*Task statement*
Could you write out every entry exactly as it stands?

Collected data entries:
-- ==== Sys2Proof/Tests/Slice0.lean ====
section
/-! SUPPORT. The model's own tests: expected values from the spec (file 95_test_vectors.md, or the rule named), and for
every statement with hypotheses a witness that meets them. -/

namespace Sys2Proof.Tests

open Sys2Proof.Machine

/-- The next state of an outcome, if it is one. -/
def nextOf : Result → Option State
  | .next s => some s
  | .fault _ => none
  | .refused _ => none

/-- RUN, FindReset, 10 kHz, a rising edge at 0. -/
def finding (input : List Event) : State :=
  { State.reset with
    phase := .run, rate := some 10000, lastRising := some 0, lastPos := some 0, input := input }

/-- RUN, ReadingBits, 10 kHz: a reset pulse from 0 to 50, then `n` bits read, the last falling edge at 50. -/
def reading (n : Nat) (content : CmdWord) (input : List Event) : State :=
  { State.reset with
    phase := .run, rate := some 10000, state := .readingBits, lastRising := some 0, lastFalling := some 50,
    lastPos := some 50, wordStart := 50, content := content, bitCount := n,
    out := [⟨0, 50, .bit, "RESET"⟩], input := input }

/-! ## Well-formedness -/

theorem test_reserved_code_4_is_ill_formed : ¬ WellFormed (.reserved 0b100#3) := by decide
theorem test_reserved_code_5_is_well_formed : WellFormed (.reserved 0b101#3) := by decide

/-! ## Decoding: words written out from the key table of R83 -/

theorem test_decode_RISE_FR : decodeTableWord 8 0b0000 = some (.riseFr 0) := by decide
theorem test_decode_FALL_FR : decodeTableWord 8 0b0001 = some (.fallFr 0) := by decide
theorem test_decode_RISE_RB : decodeTableWord 8 0b1000 = some (.riseRb 0) := by decide
theorem test_decode_FALL_RB : decodeTableWord 8 0b1001 = some (.fallRb 0) := by decide
theorem test_decode_EOS :
    decodeTableWord 8 0b0010 = some .eos ∧ decodeTableWord 8 0b1010 = some .eos := by decide
theorem test_decode_SET_RATE :
    decodeTableWord 8 0b0011 = some (.setRate 0) ∧ decodeTableWord 8 0b1011 = some (.setRate 0) := by decide
theorem test_decode_START :
    decodeTableWord 8 0b0100 = some .start ∧ decodeTableWord 8 0b1100 = some .start := by decide
theorem test_decode_RESERVED :
    decodeTableWord 8 0b0101 = some (.reserved 0b101#3) ∧ decodeTableWord 8 0b0110 = some (.reserved 0b110#3) ∧
    decodeTableWord 8 0b1111 = some (.reserved 0b111#3) := by decide
theorem test_word_above_key_is_no_row : decodeTableWord 8 0b10000 = none := by decide

/-- Program P1 event 3: `fall 50` has kind 001 and, in FindReset, key 0_001. -/
theorem test_decode_keeps_position : decode .findReset ⟨0b001#3, 50, 7⟩ = .fallFr 50 := by decide

/-- Program P1 event 0: `rate 10000` has kind 011. -/
theorem test_decode_keeps_rate : decode .readingBits ⟨0b011#3, 9, 10000⟩ = .setRate 10000 := by decide

/-- The rows of the opcode table as the table gives them: match and mask over the 4-bit key. -/
def opcodeRows : List (Nat × Nat) :=
  [(0x0, 0xF), (0x1, 0xF), (0x8, 0xF), (0x9, 0xF), (0x2, 0x7), (0x3, 0x7), (0x4, 0x7), (0x5, 0x7), (0x6, 0x7),
   (0x7, 0x7)]

/-- The rows cover every key exactly once. -/
theorem test_rows_cover_each_key_once :
    ∀ key < 16, (opcodeRows.filter fun r => key &&& r.2 == r.1).length = 1 := by decide

/-! ## Texts, codes, table, trace -/

theorem test_V_ENC_5 : hex4 0x857b = "0x857b" := by decide
theorem test_V_ENC_6 : hex4 0xabcd = "0xabcd" := by decide
theorem test_V_CMD_3 : cmdRead 0x8044 = "CD Stop" := by rfl
theorem test_codes :
    levelCode .bit = 0 ∧ levelCode .word = 1 ∧ levelCode .command = 2 ∧ faultCode .missingSampleRate = 1 ∧
    refusalCode .reservedEventKind = 16 ∧ refusalCode .phaseViolation = 17 ∧ refusalCode .orderViolation = 18 ∧
    refusalCode .invalidSampleRate = 19 ∧ refusalCode .eventAfterEnd = 20 := by decide
theorem test_written_annotation : (Annotation.mk 0 50 .bit "RESET").written = "Bit [0,50) \"RESET\"" := by decide
/-- R96: a pulse is a rise and a fall; `#` begins a comment. -/
theorem test_trace_lines :
    eventsOfTrace ["rate 10000", "start # begin", "", "pulse 0 50", "eos"] =
      some [⟨0b011#3, 0, 10000⟩, ⟨0b100#3, 0, 0⟩, ⟨0b000#3, 0, 0⟩, ⟨0b001#3, 50, 0⟩, ⟨0b010#3, 0, 0⟩] := by decide
theorem test_trace_rejects_capitals : eventsOfLine "Rise 5" = none := by decide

*Answer space*
-- ==== Sys2Proof/Tests/Slice0.lean ====
section
/-! SUPPORT. The model's own tests: expected values from the spec (file 95_test_vectors.md, or the rule named), and for
every statement with hypotheses a witness that meets them. -/

namespace Sys2Proof.Tests

open Sys2Proof.Machine

/-- The next state of an outcome, if it is one. -/
def nextOf : Result → Option State
  | .next s => some s
  | .fault _ => none
  | .refused _ => none

/-- RUN, FindReset, 10 kHz, a rising edge at 0. -/
def finding (input : List Event) : State :=
  { State.reset with
    phase := .run, rate := some 10000, lastRising := some 0, lastPos := some 0, input := input }

/-- RUN, ReadingBits, 10 kHz: a reset pulse from 0 to 50, then `n` bits read, the last falling edge at 50. -/
def reading (n : Nat) (content : CmdWord) (input : List Event) : State :=
  { State.reset with
    phase := .run, rate := some 10000, state := .readingBits, lastRising := some 0, lastFalling := some 50,
    lastPos := some 50, wordStart := 50, content := content, bitCount := n,
    out := [⟨0, 50, .bit, "RESET"⟩], input := input }

/-! ## Well-formedness -/

theorem test_reserved_code_4_is_ill_formed : ¬ WellFormed (.reserved 0b100#3) := by decide
theorem test_reserved_code_5_is_well_formed : WellFormed (.reserved 0b101#3) := by decide

/-! ## Decoding: words written out from the key table of R83 -/

theorem test_decode_RISE_FR : decodeTableWord 8 0b0000 = some (.riseFr 0) := by decide
theorem test_decode_FALL_FR : decodeTableWord 8 0b0001 = some (.fallFr 0) := by decide
theorem test_decode_RISE_RB : decodeTableWord 8 0b1000 = some (.riseRb 0) := by decide
theorem test_decode_FALL_RB : decodeTableWord 8 0b1001 = some (.fallRb 0) := by decide
theorem test_decode_EOS :
    decodeTableWord 8 0b0010 = some .eos ∧ decodeTableWord 8 0b1010 = some .eos := by decide
theorem test_decode_SET_RATE :
    decodeTableWord 8 0b0011 = some (.setRate 0) ∧ decodeTableWord 8 0b1011 = some (.setRate 0) := by decide
theorem test_decode_START :
    decodeTableWord 8 0b0100 = some .start ∧ decodeTableWord 8 0b1100 = some .start := by decide
theorem test_decode_RESERVED :
    decodeTableWord 8 0b0101 = some (.reserved 0b101#3) ∧ decodeTableWord 8 0b0110 = some (.reserved 0b110#3) ∧
    decodeTableWord 8 0b1111 = some (.reserved 0b111#3) := by decide
theorem test_word_above_key_is_no_row : decodeTableWord 8 0b10000 = none := by decide

/-- Program P1 event 3: `fall 50` has kind 001 and, in FindReset, key 0_001. -/
theorem test_decode_keeps_position : decode .findReset ⟨0b001#3, 50, 7⟩ = .fallFr 50 := by decide

/-- Program P1 event 0: `rate 10000` has kind 011. -/
theorem test_decode_keeps_rate : decode .readingBits ⟨0b011#3, 9, 10000⟩ = .setRate 10000 := by decide

/-- The rows of the opcode table as the table gives them: match and mask over the 4-bit key. -/
def opcodeRows : List (Nat × Nat) :=
  [(0x0, 0xF), (0x1, 0xF), (0x8, 0xF), (0x9, 0xF), (0x2, 0x7), (0x3, 0x7), (0x4, 0x7), (0x5, 0x7), (0x6, 0x7),
   (0x7, 0x7)]

/-- The rows cover every key exactly once. -/
theorem test_rows_cover_each_key_once :
    ∀ key < 16, (opcodeRows.filter fun r => key &&& r.2 == r.1).length = 1 := by decide

/-! ## Texts, codes, table, trace -/

theorem test_V_ENC_5 : hex4 0x857b = "0x857b" := by decide
theorem test_V_ENC_6 : hex4 0xabcd = "0xabcd" := by decide
theorem test_V_CMD_3 : cmdRead 0x8044 = "CD Stop" := by rfl
theorem test_codes :
    levelCode .bit = 0 ∧ levelCode .word = 1 ∧ levelCode .command = 2 ∧ faultCode .missingSampleRate = 1 ∧
    refusalCode .reservedEventKind = 16 ∧ refusalCode .phaseViolation = 17 ∧ refusalCode .orderViolation = 18 ∧
    refusalCode .invalidSampleRate = 19 ∧ refusalCode .eventAfterEnd = 20 := by decide
theorem test_written_annotation : (Annotation.mk 0 50 .bit "RESET").written = "Bit [0,50) \"RESET\"" := by decide
/-- R96: a pulse is a rise and a fall; `#` begins a comment. -/
theorem test_trace_lines :
    eventsOfTrace ["rate 10000", "start # begin", "", "pulse 0 50", "eos"] =
      some [⟨0b011#3, 0, 10000⟩, ⟨0b100#3, 0, 0⟩, ⟨0b000#3, 0, 0⟩, ⟨0b001#3, 50, 0⟩, ⟨0b010#3, 0, 0⟩] := by decide
theorem test_trace_rejects_capitals : eventsOfLine "Rise 5" = none := by decide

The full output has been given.